RYAN WAS THE FIRST of the others to come to, and the one-eyed warrior experienced much the same symptoms as the Armorer.

“Fireblast, what the rad-blasted hell hit me?” he complained, raising his head and opening his eye to be greeted by his old friend standing over him.

“A heavy-duty trank,” the Armorer replied without humor, “and a hell of a shock if you look for any weapons.” He went on to explain the situation as quickly and concisely as possible, before Ryan had the chance to check for his blasters or his trusty panga and the red mist of fury descended.

“Guess we’ll just have to trust what he says,” Ryan mused when J.B. had finished telling his tale. “I knew there was something about him that set me on edge, even though most of my instincts said to go with him.”

“Figure you were right in the long run,” the Armorer said. “I can see his point.”

“Yeah, and just mebbe I would have done the same thing,” Ryan added.

The two friends and longtime traveling companions decided that there was nothing to do but sit back and wait to see what happened when the day’s work was done and Crow returned to them. In the meantime, they had to wait for the rest of their party to awaken.

The amount of time it took for the others to come around depended on their individual physical condition and how much of the water they had drunk. They were all extremely fit, even Doc. Despite the ravages of his enforced time travels, which had made his late-thirties frame seem several decades older, Doc was still extremely fit. There was no way he would have survived if not. His mind was another matter, and how it would react to this shock, when he had already been delirious from the desert trek, was something that they had to ponder. Also, he had been the most dehydrated, and Mildred had made sure that he had drunk a larger amount of the water than any of the other companions.

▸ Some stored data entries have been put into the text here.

-- ==== Sys2Proof/Machine/LineRequests.lean ====
section
/-! DEFINITION. The requests of spec/01_the_park_line.md: SET_PEDESTAL (R3, R141), SET_LINE_TIMING (R4),
CLEAR_PEDESTAL (R21, R57, R73, R102, R160) and READ_PEDESTAL (R24). -/

namespace Sys2Proof.Machine

/-! ### SET_PEDESTAL -/

/-- The operands of SET_PEDESTAL with present yes, as carried (11.6). -/
structure PedestalFields where
  slot : Byte
  limit : Nat
  ratingA : Nat
  ratingB : Nat
  failsafeA : Nat
  failsafeB : Nat
  plans : Byte
  deriving DecidableEq, Repr

/-- The configuration a SET_PEDESTAL gives, each power field forced into range (R141); the limit used is kept. -/
def PedestalFields.config (f : PedestalFields) (c : PedConfig) : PedConfig where
  limit := min f.limit 600
  ratingA := min f.ratingA 400
  ratingB := min f.ratingB 400
  failsafeA := min f.failsafeA 50
  failsafeB := min f.failsafeB 50
  planA := ⟨f.plans.toNat / 16, by have := f.plans.isLt; omega⟩
  planB := ⟨f.plans.toNat % 16, by omega⟩
  limitUsed := c.limitUsed

/-- Whether a power field was forced (R141). -/
def PedestalFields.forced (f : PedestalFields) : Bool :=
  600 < f.limit || 400 < f.ratingA || 400 < f.ratingB || 50 < f.failsafeA || 50 < f.failsafeB

/-- Whether a field that calls for a pass has changed (R141, R146). -/
def PedConfig.powerChanged (c d : PedConfig) : Bool :=
  c.limit != d.limit || c.ratingA != d.ratingA || c.ratingB != d.ratingB || c.failsafeA != d.failsafeA
    || c.failsafeB != d.failsafeB

/-- Whether another configured pedestal holds a roll-call slot (R3). -/
def State.slotTaken (s : State) (p : Ped) (k : Fin 24) : Bool :=
  allPeds.any fun q => q != p && (s.ped q).configured && (s.ped q).slot == some k

/-- The entry a SET_PEDESTAL with present yes leaves (R3). -/
def Pedestal.configure (k : Fin 24) (e : Pedestal) : Pedestal :=
  if e.configured then { e with slot := some k }
  else
    { e with
      configured := true
      slot := some k
      link := .probing
      failCount := 0
      absentCount := 0
      checkFails := 0
      resync := false }

/-- Makes pedestal p present (R3, R141). -/
def State.setPresent (p : Ped) (k : Fin 24) (f : PedestalFields) (s : State) : State :=
  let was := (s.ped p).configured
  let old := s.config p
  let s := (s.updPed p (Pedestal.configure k)).updConfig p f.config
  if was && old.powerChanged (s.config p) then s.pass else s

/-- Whether a connector keeps its pedestal from being made absent (R3). -/
def State.inUse (s : State) (n : Conn) : Bool :=
  (s.sess n).state != .empty || (s.seq n).contactor != .opened

/-- Makes pedestal p absent: its own state returns to its power-on values (R3, R20, R22, R38, R141). -/
def State.setAbsent (p : Ped) (s : State) : State :=
  let s := (s.discardInflight (· == p)).updPed p fun _ => Pedestal.initial
  let s := (s.emptySlots p).updCounts p fun _ => ⟨0, 0, 0⟩
  let s := s.updConfig p fun _ => PedConfig.initial
  (connsOf p).foldl (fun s n => s.updSetpoint n fun _ => Setpoint.initial) s

/-- SET_PEDESTAL with present yes. -/
def ownPresent (b : Byte) (f : PedestalFields) (s : State) : State × Reply :=
  match pedByte b, indexByte 24 f.slot with
  | some p, some k =>
    if s.slotTaken p k then refuseWith .inUse s
    else (s.setPresent p k f, Reply.forced f.forced)
  | _, _ => refuseWith .badIndex s

/-- SET_PEDESTAL with present no. -/
def ownAbsent (b : Byte) (s : State) : State × Reply :=
  match pedByte b with
  | some p =>
    if (connsOf p).any s.inUse then refuseWith .inUse s
    else (if (s.ped p).configured then s.setAbsent p else s, Reply.bare .ok)
  | none => refuseWith .badIndex s

/-- The owner of SET_PEDESTAL: the form first, then the checks of R3 (DEDUCED, unsafe: notes/assumptions/9.md). -/
def ownSetPedestal (payload : Frame) (s : State) : State × Reply :=
  match payload with
  | [p, present] => if present = 0 then ownAbsent p s else refuseWith .badRequest s
  | [p, present, slot, l1, l0, a1, a0, b1, b0, fa, fb, plans] =>
    if present = 1 then
      ownPresent p ⟨slot, num [l1, l0], num [a1, a0], num [b1, b0], fa.toNat, fb.toNat, plans⟩ s
    else refuseWith .badRequest s
  | _ => refuseWith .badRequest s

/-- SET_PEDESTAL (R3, R141). -/
def execSetPedestal (tag : Byte) (payload : Frame) (s : State) : Result :=
  .next (s.takeRequest 1 tag payload (ownSetPedestal payload))

/-! ### SET_LINE_TIMING -/

/-- The owner of SET_LINE_TIMING (R4). -/
def ownSetLineTiming (payload : Frame) (s : State) : State × Reply :=
  match payload with
  | [r, p1, p0, c] =>
    let reply := clamp 2 100 r.toNat
    let poll := clamp 200 5000 (num [p1, p0])
    let roll := clamp 1 30 c.toNat
    ({ s with line := { s.line with replyTimeout := reply, pollPeriod := poll, rollPeriod := roll } },
      Reply.forced (reply != r.toNat || poll != num [p1, p0] || roll != c.toNat))
  | _ => refuseWith .badRequest s

/-- SET_LINE_TIMING (R4). -/
def execSetLineTiming (tag : Byte) (payload : Frame) (s : State) : Result :=
  .next (s.takeRequest 2 tag payload (ownSetLineTiming payload))

/-! ### CLEAR_PEDESTAL -/

/-- Whether a close at once of connector n's session carries LINK_LOST (R101, R102). -/
def State.linkLost (s : State) (n : Conn) : Bool :=
  s.linkOf n == .unreachable || (s.ped (pedOf n)).resync

/-- Closes an open session at once, with an end reason for one that was not STOPPING (R101, R102). -/
def State.closeAtOnce (reason : EndReason) (lost : Bool) (n : Conn) (s : State) : State :=
  match (s.sess n).state with
  | .authorized | .charging | .complete =>
    (s.updSess n fun e =>
      { e with endReason := some reason, flags := addFlagIf lost .linkLost e.flags }).closeSession n
  | .stopping => (s.updSess n fun e => { e with flags := addFlagIf lost .linkLost e.flags }).closeSession n
  | .empty | .awaitingAuth | .closed => s

/-- The Line Controller's part of a pedestal clear (R21). -/
def State.clearLine (p : Ped) (s : State) : State :=
  let s := (s.discardInflight (· == p)).updPed p fun e =>
    { e with queue := [], checkFails := 0, disposition := .none }
  (s.emptySlots p).enqueue p ⟨.clear, .lineController⟩

/-- The Connector Sequencer's part at connector n (R57). -/
def State.clearConnector (n : Conn) (s : State) : State :=
  let s := s.updSeq n fun r =>
    { r with
      fault := none
      attempt := 1
      openPending := false
      openAcked := false
      released := false
      settleDeadline := none
      idleCount := 0
      restCount := 0
      repliesSinceOpen := 0 }
  if (s.seq n).contactor = .locked then s
  else if (s.seq n).locks.isEmpty then s.setContactor n .opened
  else (s.setOpenSlot n).enterOpening n

/-- The Power Allocator's part at connector n (R160). -/
def State.clearSetpoint (n : Conn) (s : State) : State :=
  s.updSetpoint n fun r =>
    { r with target := 0, grant := 0, holdExpiry := none, state := .steady, participant := false, inFlight := none }

/-- The Session Table's part at connector n (R102, R73). -/
def State.clearSession (n : Conn) (s : State) : State :=
  if (s.sess n).state = .awaitingAuth then s.withdraw n
  else s.closeAtOnce .pedestalClear (s.linkLost n) n

/-- A pedestal clear of p (R21, R38, R57, R102, R160), in the order of notes/assumptions/18.md (DEDUCED, unsafe). -/
def State.clearPed (p : Ped) (s : State) : State :=
  let s := (s.clearLine p).updCounts p fun _ => ⟨0, 0, 0⟩
  let s := (s.clearConnector (connOf p .a)).clearConnector (connOf p .b)
  let s := (s.clearSetpoint (connOf p .a)).clearSetpoint (connOf p .b)
  (s.clearSession (connOf p .a)).clearSession (connOf p .b)

/-- The owner of CLEAR_PEDESTAL (R21). -/
def ownClearPedestal (p : Ped) (s : State) : State × Reply :=
  if (s.ped p).link = .unconfigured then refuseWith .wrongState s
  else (s.clearPed p, Reply.bare .ok)

/-- CLEAR_PEDESTAL (R21). -/
def execClearPedestal (tag : Byte) (payload : Frame) (s : State) : Result :=
  .next (s.takeRequest 3 tag payload (pedOperand payload ownClearPedestal))

/-! ### READ_PEDESTAL -/

/-- READ_PEDESTAL (R24). -/
def execReadPedestal (tag : Byte) (payload : Frame) (s : State) : Result :=
  .next (s.takeRequest 4 tag payload (pedOperand payload fun p => readOwner fun s => s.pedestalPayload p))

end Sys2Proof.Machine
end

Jak was next to awake, and he reacted to the drug and the enforced sleep in much the same way as he did to a mat-trans jump, by vomiting heavily. But he recovered his strength, and was aided by Mildred, who came around next and was able to feed him a solution from one of the packs taken from the medical bay at the redoubt which quelled his stomach spasms.

Krysty surfaced and showed her strength by gracefully uncoiling from her sleeping position and rising in a fluid movement, standing upright and still while her balance and equilibrium settled.

Dean took some time, as he had drunk copiously, and Doc wasn’t far behind. But while Dean was fine, Doc was another matter. Mildred crouched over the prone old man as he began to regain consciousness, muttering and twitching as though in the throes of a fit. His eyes stared blankly from his head, and he failed to respond to any stimulus.

“Is there anything that we can do?” Ryan asked Mildred.

She looked up and shook her head, the grim set of her face showing her concern. “Not that I can think of. Trouble is, I just don’t know what’s going on up here,” she said, tapping her head to indicate Doc’s mind. “Whatever else, it’s just more shit for him to deal with.”